> EXERCISE DIRECTIONS
Lines from the beginning of the data through the line containing "def fitsWith (bs" are to be copied exactly, with no other line included.

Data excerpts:
-- ==== Sys2Proof/Machine/Blocks.lean ====
section
/-!
DEFINITION. Blocks: the sizes of a launch, placement and the state of threads at their start (R81-R94, R150, R177), and
the end of a block (R91).
-/

namespace Sys2Proof.Machine
open Sys2Proof

/-! ### The LAUNCH word (Table 12-3) -/

def lwWidth (w : W64) : Nat := 8 * 2 ^ fld w 47 46
def lwGroups (w : W64) : Nat := fld w 45 40 + 1
def lwRegs (w : W64) : Nat := fld w 39 32
/-- Local memory in bytes. -/
def lwSize (w : W64) : Nat := fld w 31 25 * 16384
def lwAcc (w : W64) : Nat := fld w 24 22
def lwVx (w : W64) : Nat := fld w 21 19
/-- The allocation per thread, A = 8 × ⌈N / 8⌉ (R85). -/
def allocOf (n : Nat) : Nat := 8 * ((n + 7) / 8)

/-- Whether a block with the sizes of a LAUNCH word fits beside blocks that are resident (R81, R82, R85, R94, R150, R177). -/
def fitsWith (bs : List Block) (w : W64) : Bool :=
  let sum (f : Block → Nat) : Nat := bs.foldl (fun a b => a + f b) 0
  decide (bs.length < 4)
    && decide (sum (fun b => b.ngroups) + lwGroups w ≤ 64)
    && decide (sum (fun b => b.ngroups * b.width) + lwGroups w * lwWidth w ≤ 2048)
    && decide (sum (fun b => allocOf b.nregs * b.width * b.ngroups) + allocOf (lwRegs w) * lwWidth w * lwGroups w ≤ 65536)
    && decide (sum (fun b => b.size) + lwSize w ≤ 1572864)
    && decide (sum (fun b => b.accN) + lwAcc w ≤ 4)
    && decide (sum (fun b => b.vxN) + lwVx w ≤ 4)

/-- The load of each issue slot (R83). -/
def slotLoad (slots : List (Nat × Nat)) (k : Nat) : Nat :=
  slots.foldl (fun a e => if e.1 = k then a + (if e.2 = 64 then 2 else 1) else a) 0
/-- The slot with the smallest load, ties to the lower number (R83). -/
def slotFor (slots : List (Nat × Nat)) : Nat :=
  (upFrom 1 3).foldl (fun best k => if slotLoad slots k < slotLoad slots best then k else best) 0
/-- Slots and widths of the groups that have not ended. -/
def Tile.slots (x : Tile) : List (Nat × Nat) :=
  x.blocks.flatMap fun b => (b.groups.filter fun g => !g.ended).map fun g => (g.slot, b.width)

/-- A lane at its group's start (Table 3-3, R140). -/
def startLane (entry seed : W64) (tile v0 : Nat) : Lane :=
  ⟨entry, false, 0, [(0, BitVec.ofNat 32 v0)], 0, genSeed seed tile v0⟩

/-- u1 at a group's start (Table 3-3). -/
def startU1 (seq G g wcode tile : Nat) : Nat := seq * 2 ^ 32 + G * 2 ^ 24 + g * 2 ^ 16 + wcode * 2 ^ 14 + tile

/-- The groups of a block at their start, each bound to a slot in turn (R83, R88). -/
def startGroups (w : W64) (entry arg seed : W64) (seq tile : Nat) : Nat → Nat → List (Nat × Nat) → List Group
  | 0, _, _ => []
  | n + 1, g, slots =>
    let k := slotFor slots
    let W := lwWidth w
    let u : AMap Nat W64 := [(0, arg), (1, BitVec.ofNat 64 (startU1 seq (lwGroups w) g (fld w 47 46) tile)),
      (2, BitVec.ofNat 64 (lwSize w))]
    ⟨k, (List.range W).map fun i => startLane entry seed tile (g * W + i), u, 0, 0⟩ ::
      startGroups w entry arg seed seq tile n (g + 1) (slots ++ [(k, W)])

/-- A block as it is placed (R88, R94, R138, R150, R177, R191). -/
def newBlock (l : Launch) (tile : Nat) (slots : List (Nat × Nat)) : Block :=
  let op (i : Nat) : W64 := l.ops[i]?.getD 0
  { bid := mkBid l.die.val l.seq
    words := l.word :: l.ops
    ctx := l.ctx
    pl := l.pl
    width := lwWidth l.word
    ngroups := lwGroups l.word
    nregs := lwRegs l.word
    size := lwSize l.word
    accN := lwAcc l.word
    vxN := lwVx l.word
    st := .running
    groups := startGroups l.word (op 0) (op 1) (op 2) (l.seq % 2 ^ 32) tile (lwGroups l.word) 0 slots
    k := List.replicate 8 0
    lmem := []
    acc := []
    bufs := []
    lanegen := (List.range 128).map fun i => genSeed (op 2) tile (0x10000 + i)
    halt := none
    told := false
    issued := 0
    mxBad := false
    vxBad := false
    vxUsed := false }

/-- The die-local index of a tile, cluster × n + logical tile (R351). -/
def State.localIndex (s : State) (t : TileRef) : Nat := t.tile / 16 * s.nTiles t.die.val + t.tile % 16

/-- A launch that has no block left to place has started: its queue goes on (R351). -/
def State.launchPlaced (s : State) (l : Launch) (left : List Nat) : State :=
  if left.isEmpty then
    match s.cmds.find? (fun c => decide (c.die = l.die) && decide (c.queue = l.queue) && decide (cwOp c.word = 1)
        && decide (c.info = l.seq) && !c.started) with
    | some c => s.cmdStart c
    | none => s
  else s
/-- A launch with a tile less to place on. -/
def State.launchLess (s : State) (l : Launch) (left : List Nat) (f : Launch → Launch) : State :=
  ({ s with launches := s.launches.map fun (y : Launch) => if y.die = l.die ∧ y.seq = l.seq then f { y with todo := left } else y } : State).launchPlaced l left

/-- BLOCK_PLACE: a launch's block goes onto one of its tiles that has room; the tile's instruction cache is invalidated
(R82, R88, R94, R114, R351). A tile whose reset is running is refused by its Weir with UNAV (R428; log 127). -/
def execBlockPlace (t : TileRef) (seq : Nat) (s : State) : Host.Outcome State Fault Refusal :=
  done s (
    let i := s.localIndex t
    match s.launches.find? (fun l => decide (l.die = t.die) && decide (l.seq = seq) && l.todo.contains i) with
    | none => s
    | some l =>
      let x := s.tile t
      let left := l.todo.filter fun k => decide (k ≠ i)
      if s.running (.cd t.die) true && s.inN0 && decide (s.rf (.cd t.die) .cqCfg l.queue 23 21 ≠ 3) &&
          !s.preempted.contains (t.die.val, l.ctx) then
        if s.tileShut t then s.launchLess l left fun y => { y with st := Status.first y.st .unav }
        else if fitsWith x.blocks l.word then
          ((s.setTile t { x with blocks := x.blocks ++ [newBlock l (s.tileIndex t) x.slots], icache := [] }).newWork (.cd t.die) 1).launchLess
            l left fun y => { y with live := y.live ++ [(t.die.val, t.tile)] }
        else s
      else s)

/-- BLOCK_END: a block whose groups have ended drains its stores, releases, and frees what it held (R91). -/
def execBlockEnd (b : BlockRef) (s : State) : Host.Outcome State Fault Refusal :=
  done s (
    let t := b.tileRef
    let x := s.tile t
    match x.block? b.bid with
    | none => s
    | some k =>
      if decide (k.st = .running) && k.groups.all Group.ended && (x.opsOf b.bid).isEmpty && x.wb.isEmpty
          && !(x.mx ++ x.vx).any (fun d => decide (d.bid = b.bid)) then
        (s.setTile t (x.dropBlock b.bid)).launchEnd t b.bid .ok
      else s)

end Sys2Proof.Machine
end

> RESULT
-- ==== Sys2Proof/Machine/Blocks.lean ====
section
/-!
DEFINITION. Blocks: the sizes of a launch, placement and the state of threads at their start (R81-R94, R150, R177), and
the end of a block (R91).
-/

namespace Sys2Proof.Machine
open Sys2Proof

/-! ### The LAUNCH word (Table 12-3) -/

def lwWidth (w : W64) : Nat := 8 * 2 ^ fld w 47 46
def lwGroups (w : W64) : Nat := fld w 45 40 + 1
def lwRegs (w : W64) : Nat := fld w 39 32
/-- Local memory in bytes. -/
def lwSize (w : W64) : Nat := fld w 31 25 * 16384
def lwAcc (w : W64) : Nat := fld w 24 22
def lwVx (w : W64) : Nat := fld w 21 19
/-- The allocation per thread, A = 8 × ⌈N / 8⌉ (R85). -/
def allocOf (n : Nat) : Nat := 8 * ((n + 7) / 8)

/-- Whether a block with the sizes of a LAUNCH word fits beside blocks that are resident (R81, R82, R85, R94, R150, R177). -/
def fitsWith (bs : List Block) (w : W64) : Bool :=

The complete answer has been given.